Therefore, ESP uses two sets of two hardware lists (**I-List** and **D-List**) to record the cache block addresses accessed during the two ESP modes. The records also contain the time (measured as instruction count from the beginning of the



Figure 5: The ESP Architecture

event) of those cache accesses. Timely prefetches to these cache blocks are then made, when the event executes in the normal mode.

To increase the performance of the branch predictor, simply training it on branches executed during the ESP modes does not work well. This is because, this way the branch predictor gets trained on branches from three different events, intermittently, polluting its state. Also, this training happens so prematurely that other branches would have overridden it by the time it is needed. However, if we are able to keep the branch predictor trained on branch outcomes of just enough future branches, it will have trained on the most relevant branches to perform well.

To this end, the instruction addresses and directions of branches are stored in a list (**B-List-Direction**), along with the targets of taken branches (**B-List-Target**). Similar to the I and D-lists, B-List-Direction records the time of the branches to more accurately guide branch prediction during the normal mode

An alternative design would be to use the branch directions and targets recorded in B-lists directly, matching the prediction with the specific branch, bypassing the branch predictor completely. However, this requires lining up the entries in the B-lists with the corresponding dynamic instances of branches. This is a non-trivial task, since a difference of a single branch between the speculative pre-execution and the normal execution would mis-align the predictions and the branches, rendering the B-lists useless.

Though, previous work [38] successfully used software analysis and extra information stored in hardware with each branch, to correct misalignment of predictions with branches, a similar technique would be infeasible in our case. This is because, the length of the speculative slice in [38] is much shorter compared to ESP. This is critical, since the efficacy of

their technique degrades with increasing number of control flow paths. Also, the hardware overhead increases with the length of the speculative execution. Moreover, unlike ESP, any misalignment would impact only that short speculative slice. Owing to these difficulties, this approach was not used in ESP.

The lists for the ESP-1 mode are much larger than the lists for the ESP-2 mode, as its pre-execution can go much deeper.

#### 3.6. ESP Predictors

When an event executes in the normal mode, information that was previously recorded in an ESP mode is used to prefetch and correct branch mispredictions.
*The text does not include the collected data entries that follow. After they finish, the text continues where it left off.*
-- ==== Sys2Proof/Machine/Operands.lean ====
section
/-! DEFINITION. Operand forms: packed-36 and wide-64 limbs, scratchpad rows, the logical scratchpad, regions,
device addresses, prime selection and the fields of control words (R38 to R40, R85, R90, R109, R123 to R127). -/

namespace Sys2Proof.Machine

/-! ### Limb formats -/

/-- One packed-36 group of eight residues (Table 2-4). -/
def packGroup (r : List Nat) : Nat := r.foldr (fun v acc => v % 2 ^ 36 + 2 ^ 36 * acc) 0

/-- n packed-36 groups as bytes. -/
def packGroups : Nat → List Nat → List Byte
  | 0, _ => []
  | n + 1, r => toBytes 36 (packGroup (r.take 8)) ++ packGroups n (r.drop 8)

/-- Residues in packed-36 form (R38). -/
def pack36 (r : List Nat) : List Byte := packGroups (ceilDiv r.length 8) r

/-- The eight residues of a group. -/
def unpackGroup (v : Nat) : List Nat := (upTo 8).map (fun i => (v >>> (36 * i)) % 2 ^ 36)

/-- n groups of residues from packed-36 bytes. -/
def unpackGroups : Nat → List Byte → List Nat
  | 0, _ => []
  | n + 1, b => unpackGroup (ofBytes (b.take 36)) ++ unpackGroups n (b.drop 36)

/-- Residues of packed-36 bytes (R38). -/
def unpack36 (b : List Byte) : List Nat := unpackGroups (b.length / 36) b

/-- Residues in wide-64 form, bits [63:36] zero (R39, R40). -/
def packWide (r : List Nat) : List Byte := (r.map (fun v => toBytes 8 (v % 2 ^ 36))).flatten

/-- n 64-bit words of wide-64 bytes, high bits kept for the canonicity check. -/
def unpackWide : Nat → List Byte → List Nat
  | 0, _ => []
  | n + 1, b => ofBytes (b.take 8) :: unpackWide n (b.drop 8)

/-- Bytes of a limb of 2^n elements in a memory format: packed-36, or wide-64 when `wide`. -/
def limbBytes (n : Nat) (wide : Bool) : Nat := if wide then 8 * 2 ^ n else 9 * 2 ^ n / 2

/-- Elements of memory bytes in a format; wide words keep their high bits. -/
def decodeElems (wide : Bool) (b : List Byte) : List Nat := if wide then unpackWide (b.length / 8) b else unpack36 b

/-- Elements in a memory format. -/
def encodeElems (wide : Bool) (r : List Nat) : List Byte := if wide then packWide r else pack36 r

/-- The canonicity check of R29 over elements as delivered. -/
def canonBad (q : Nat) (r : List Nat) : Bool := r.any (fun v => decide (q ≤ v))

/-! ### Scratchpad rows (R85, R96) -/

/-- Tag of a row. -/
def State.tag (s : State) (t row : Nat) : RowTag := smGet {} (s.tile t).tags row

/-- n bytes from the start of a row. -/
def State.rowBytes (s : State) (t row n : Nat) : List Byte := memBytes (s.tile t).spad (row * 128) n

/-- Set the tags of n rows. -/
def setTags (m : SMap RowTag) (row n : Nat) (f : RowTag → RowTag) : SMap RowTag :=
  (upTo n).foldl (fun x i => smMod {} x (row + i) f) m

/-- Write bytes from a row's start; every row touched gets VALID = 1 and the stamp (R96, R158). -/
def State.writeRows (s : State) (t row : Nat) (d : List Byte) (stamp : Nat) : State :=
  s.modTile t (fun x =>
    { x with spad := memWrite x.spad (row * 128) d
             tags := setTags x.tags row (ceilDiv d.length 128) (fun _ => { valid := true, stamp := stamp }) })

/-- Set VALID = 0 on n rows. -/
def State.invalidRows (s : State) (t row n : Nat) : State :=
  s.modTile t (fun x => { x with tags := setTags x.tags row n (fun g => { g with valid := false }) })

/-- Every row of a range has VALID = 1. -/
def State.rowsValid (s : State) (t row n : Nat) : Bool := (upTo n).all (fun i => (s.tag t (row + i)).valid)

/-- Every row zero with VALID = 0: a bank or tile after power-up, teardown or reset. -/
def clearRows (x : Tile) (row n : Nat) : Tile :=
  { x with spad := memClear x.spad (row * 128) (n * 128)
           tags := x.tags.filter (fun e => !(decide (row ≤ e.1) && decide (e.1 < row + n))) }

/-! ### The logical scratchpad (R123; assumption log 11 for the mapping) -/

/-- Tile and byte of a logical address of partition p. -/
def State.lgPlace (s : State) (p a : Nat) : Nat × Nat :=
  (p * (s.part p).tiles + a / Config.logicalPerTile, a % Config.logicalPerTile)

/-- Size of the logical scratchpad. -/
def State.lgSize (s : State) (p : Nat) : Nat := (s.part p).tiles * Config.logicalPerTile

/-- n bytes of the logical scratchpad. -/
def State.lgRead (s : State) (p : Nat) : Nat → Nat → List Byte
  | _, 0 => []
  | a, n + 1 => memByte (s.tile (s.lgPlace p a).1).spad (s.lgPlace p a).2 :: s.lgRead p (a + 1) n

/-- Every logical row of a range has VALID = 1. -/
def State.lgValid (s : State) (p a n : Nat) : Bool :=
  n == 0 || (upTo ((a + n - 1) / 128 - a / 128 + 1)).all (fun i =>
    let w := s.lgPlace p ((a / 128 + i) * 128)
    (s.tag w.1 (w.2 / 128)).valid)

/-- Write within one logical row. -/
def State.lgPut (s : State) (p a : Nat) (d : List Byte) (stamp : Nat) : State :=
  let w := s.lgPlace p a
  s.modTile w.1 (fun x =>
    { x with spad := memWrite x.spad w.2 d, tags := smSet {} x.tags (w.2 / 128) { valid := true, stamp := stamp } })

/-- Write bytes row by row. -/
def State.lgWriteLoop : Nat → State → Nat → Nat → List Byte → Nat → State
  | 0, s, _, _, _, _ => s
  | fuel + 1, s, p, a, d, stamp =>
    if d.isEmpty then s
    else
      let n := 128 - a % 128
      State.lgWriteLoop fuel (s.lgPut p a (d.take n) stamp) p (a + n) (d.drop n) stamp

/-- Write bytes to the logical scratchpad; rows touched get VALID = 1. -/
def State.lgWrite (s : State) (p a : Nat) (d : List Byte) (stamp : Nat) : State :=
  State.lgWriteLoop (d.length + 1) s p a d stamp

/-- Set VALID = 0 on the logical rows of a range. -/
def State.lgInvalid (s : State) (p a n : Nat) : State :=
  if n = 0 then s
  else s.each (upTo ((a + n - 1) / 128 - a / 128 + 1)) (fun i x =>
    let w := x.lgPlace p ((a / 128 + i) * 128)
    x.invalidRows w.1 (w.2 / 128) 1)

/-! ### Parameters, regions and device addresses -/

/-- Parameter register Pi of a sequencer. -/
def Seq.reg (x : Seq) (i : Nat) : Nat := (smGet 0 x.params i).toNat

/-- The sequencer of partition p. -/
def State.pseq (s : State) (p : Nat) : Seq := s.seq (s.part p).seq

/-- Kernel parameter Ak: parameter register P(k + 4) (R125). -/
def State.kparam (s : State) (p k : Nat) : Nat := (s.pseq p).reg (k + 4)

/-- Operations with a work region (Table 5-4): RELIN, ROT, KSW and MODDOWN. -/
def hasWork (o : Nat) : Bool := o == 0x307 || o == 0x308 || o == 0x309 || o == 0x30B

/-- A region operand (Table 5-2) with its COUNT after patching. -/
structure Region where
  base : Nat := 0
  stride : Int := 0
  count : Nat := 0
  fromParam : Bool := false
  deriving DecidableEq, Repr

/-- Decode a region operand for partition p. -/
def State.region (s : State) (p v : Nat) : Region :=
  let src := bits v 63 60
  { base := bits v 31 0, stride := toSigned 16 (bits v 47 32)
    count := if src = 0 then bits v 59 48 else s.kparam p (src - 1) % 4096
    fromParam := src != 0 }

/-- Logical byte address of limb c of a region. -/
def Region.limbAt (r : Region) (c : Nat) : Int := r.base + c * r.stride * 2048
/-- Logical byte address of block c of a byte region. -/
def Region.blockAt (r : Region) (c : Nat) : Int := r.base + c * r.stride * 128

/-- Byte range a region spans with items of n bytes (R49): first byte and one past the last. -/
def Region.span (r : Region) (unit : Int) (n : Nat) : Int × Int :=
  if r.count = 0 then (r.base, r.base)
  else
    let e : Int := r.base + ((r.count : Int) - 1) * r.stride * unit
    (min (r.base : Int) e, max (r.base : Int) e + n)

/-- Two spans share a byte; an empty span shares none. -/
def spansMeet (a b : Int × Int) : Bool :=
  decide (a.1 < a.2) && decide (b.1 < b.2) && decide (a.1 < b.2) && decide (b.1 < a.2)

/-- Two regions are identical (R49): BASE, STRIDE and COUNT. That two regions of COUNT 1 with unequal STRIDE are not is the
model's choice (assumption log 38). -/
def Region.same (a b : Region) : Bool := a.base == b.base && a.stride == b.stride && a.count == b.count

/-- The operand fields of a 32-byte instruction (Table 5-3). -/
def gInstrOf (v : Nat) : GInstr :=
  { canon := bit v 16, conj := bit v 17, f0 := bits v 31 24, f1 := bits v 39 32, f2 := bits v 47 40, pset := bits v 51 48
    param := bits v 55 52, imm8 := bits v 63 56, imm64 := bits v 127 64, rx := bits v 191 128, ry := bits v 255 192 }

/-- A limb or block range inside the logical scratchpad. -/
def State.lgFits (s : State) (p : Nat) (a : Int) (n : Nat) : Bool :=
  decide (0 ≤ a) && decide (a + n ≤ s.lgSize p)

/-- Set VALID = 0 on every item of a region: `unit` bytes a step of STRIDE, n bytes an item. -/
def State.dropItems (s : State) (p : Nat) (r : Region) (unit : Int) (n : Nat) : State :=
  s.each (upTo r.count) (fun c x =>
    let a : Int := r.base + c * r.stride * unit
    if x.lgFits p a n then x.lgInvalid p a.toNat n else x)

/-- The region bound to a header entry; none where nothing is bound. -/
def State.bound (s : State) (p e : Nat) : Option Region :=
  let v := smGet 0 (s.part p).binds e
  if v = 0 then none else some (s.region p (v - 1))

/-- Bytes of a limb of a region whose LOG_N the instruction does not name: those of the largest ring whose limbs its STRIDE keeps
apart, else of the smallest: the model's choice (assumption log 29). -/
def Region.limbGuess (r : Region) : Nat :=
  (([17, 16, 15, 14, 13].map (fun n => limbBytes n false)).find? (fun b => decide (b ≤ r.stride.natAbs * 2048))).getD (limbBytes 12 false)

/-- The destination region of an operation (Table 5-4), with the bytes of a step of its STRIDE and of an item. A block's size is
taken from the STRIDE (assumption log 29). -/
def State.dstRegion (s : State) (p o : Nat) (g : GInstr) : Option (Region × Int × Nat) :=
  let x := s.region p g.rx
  let limbs := fun (r : Region) => (r, (2048 : Int), r.limbGuess)
  if o / 256 = 2 ∨ o = 0x103 then some (x, 2048, limbBytes g.f1 false)
  else if o = 0x100 ∨ o = 0x504 then some (limbs x)
  else if o / 256 = 3 ∨ o = 0x502 ∨ o = 0x503 then (s.bound p g.f0).map limbs
  else if o = 0x105 ∨ o = 0x400 ∨ o = 0x401 ∨ o = 0x501 then some (x, 128, max 1 x.stride.natAbs * 128)
  else none

/-- The work region of an operation. -/
def State.workRegion (s : State) (p o : Nat) (g : GInstr) : Option (Region × Int × Nat) :=
  if hasWork o then let x := s.region p g.rx; some (x, 2048, x.limbGuess) else none

/-- The per-tile rows in which a byte range of the logical scratchpad lies: the first, and how many; every row where it spans
tiles (R123; assumption log 11). -/
def State.rowRange (s : State) (p : Nat) (x : Int × Int) : Nat × Nat :=
  let lo := x.1.toNat
  let hi := min x.2.toNat (s.lgSize p)
  let t := Config.logicalPerTile
  if hi ≤ lo then (0, 0)
  else if lo / t = (hi - 1) / t then (lo % t / 128, (hi - 1) % t / 128 - lo % t / 128 + 1)
  else (0, t / 128)

/-- The per-tile rows of a region (R129, R130); none for a region of no items. -/
def State.regionRows (s : State) (p : Nat) (z : Option (Region × Int × Nat)) : Nat × Nat :=
  match z with
  | some (r, unit, n) => s.rowRange p (r.span unit n)
  | none => (0, 0)

/-- Set VALID = 0 on the rows of an operation's destination and work regions (Table 4-11). -/
def State.dropRegions (s : State) (p o : Nat) (g : GInstr) : State :=
  ([s.dstRegion p o g, s.workRegion p o g].filterMap id).foldl (fun x z => x.dropItems p z.1 z.2.1 z.2.2) s

/-- Residues of a limb in the logical scratchpad. -/
def State.lgLimb (s : State) (p a n : Nat) : List Nat := unpack36 (s.lgRead p a (limbBytes n false))

/-- Device address of a Glahus instruction (R127). -/
def State.gAddr (s : State) (p : Nat) (g : GInstr) : Nat :=
  if g.param = 0 then g.imm64 else (s.kparam p (g.param - 1) + g.imm64) % 2 ^ 64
To ensure timely prefetches, ESP issues prefetches from the I-list and D-list a preset number (190) of instructions in advance of its use (determined by the instruction count stored in the list entry), or the earliest possible. One challenge is initiating prefetching before an event starts so that cache misses during the initial execution of an event are avoided. We solve this problem by exploiting our observation that a looper thread (one that dequeues and processes events from the event queue) executes extraneous instructions (about 70) for event queue management towards the end and also before beginning an event. We use this opportunity to start initiating prefetches at least 70 instructions before an event starts.

These prefetch requests override those from the baseline prefetcher, next-line (NL). Once the addresses in the list are exhausted, NL takes over. Therefore, for long events, ESP would initially use the lists issuing accurate prefetch requests, but later has to rely on the baseline prefetcher.

The instruction addresses and branch outcomes stored in B-List-Direction, along with the targets in B-List-Targets, are used to train the branch predictor with several branches ahead of their execution. The training is kept loosely coupled with the actual branch execution, a preset number of branches

ahead, so that the branch history is neither too far in the future nor too short, so as to enable accurate branch prediction. Once the list entries are exhausted, the branch predictor works as it normally would, without the help of just in time training.

# 4. Implementation Details

This section first describes how the different architectural extensions of ESP interact with each other to realize this design, followed by the details of the added hardware components. It concludes with a description of rare cases that arise during ESP modes and how they are handled.

## **4.1. Switching Event Execution Contexts**

The events to be executed subsequently are present in a soft-ware event-queue. We propose that arguments to the event handler be passed as data members of an object, whose address is passed to the event handler. With this change, the software event-queue is exposed to the hardware in a 2-entry register-like structure which keeps track of the next two events. Each entry of this *Event Queue* holds the starting address of an event handler, the argument object address and an execution-underway (EU) status bit, which indicates if speculative pre-execution of this event is already underway or not. We propose addition of function intrinsics to the system to enqueue and dequeue events from the Event Queue.

The ESP-mode status register specifies the event that is being executed, which can either be the non-speculative current event (normal mode) or one of the future events in the hardware event queue (ESP modes).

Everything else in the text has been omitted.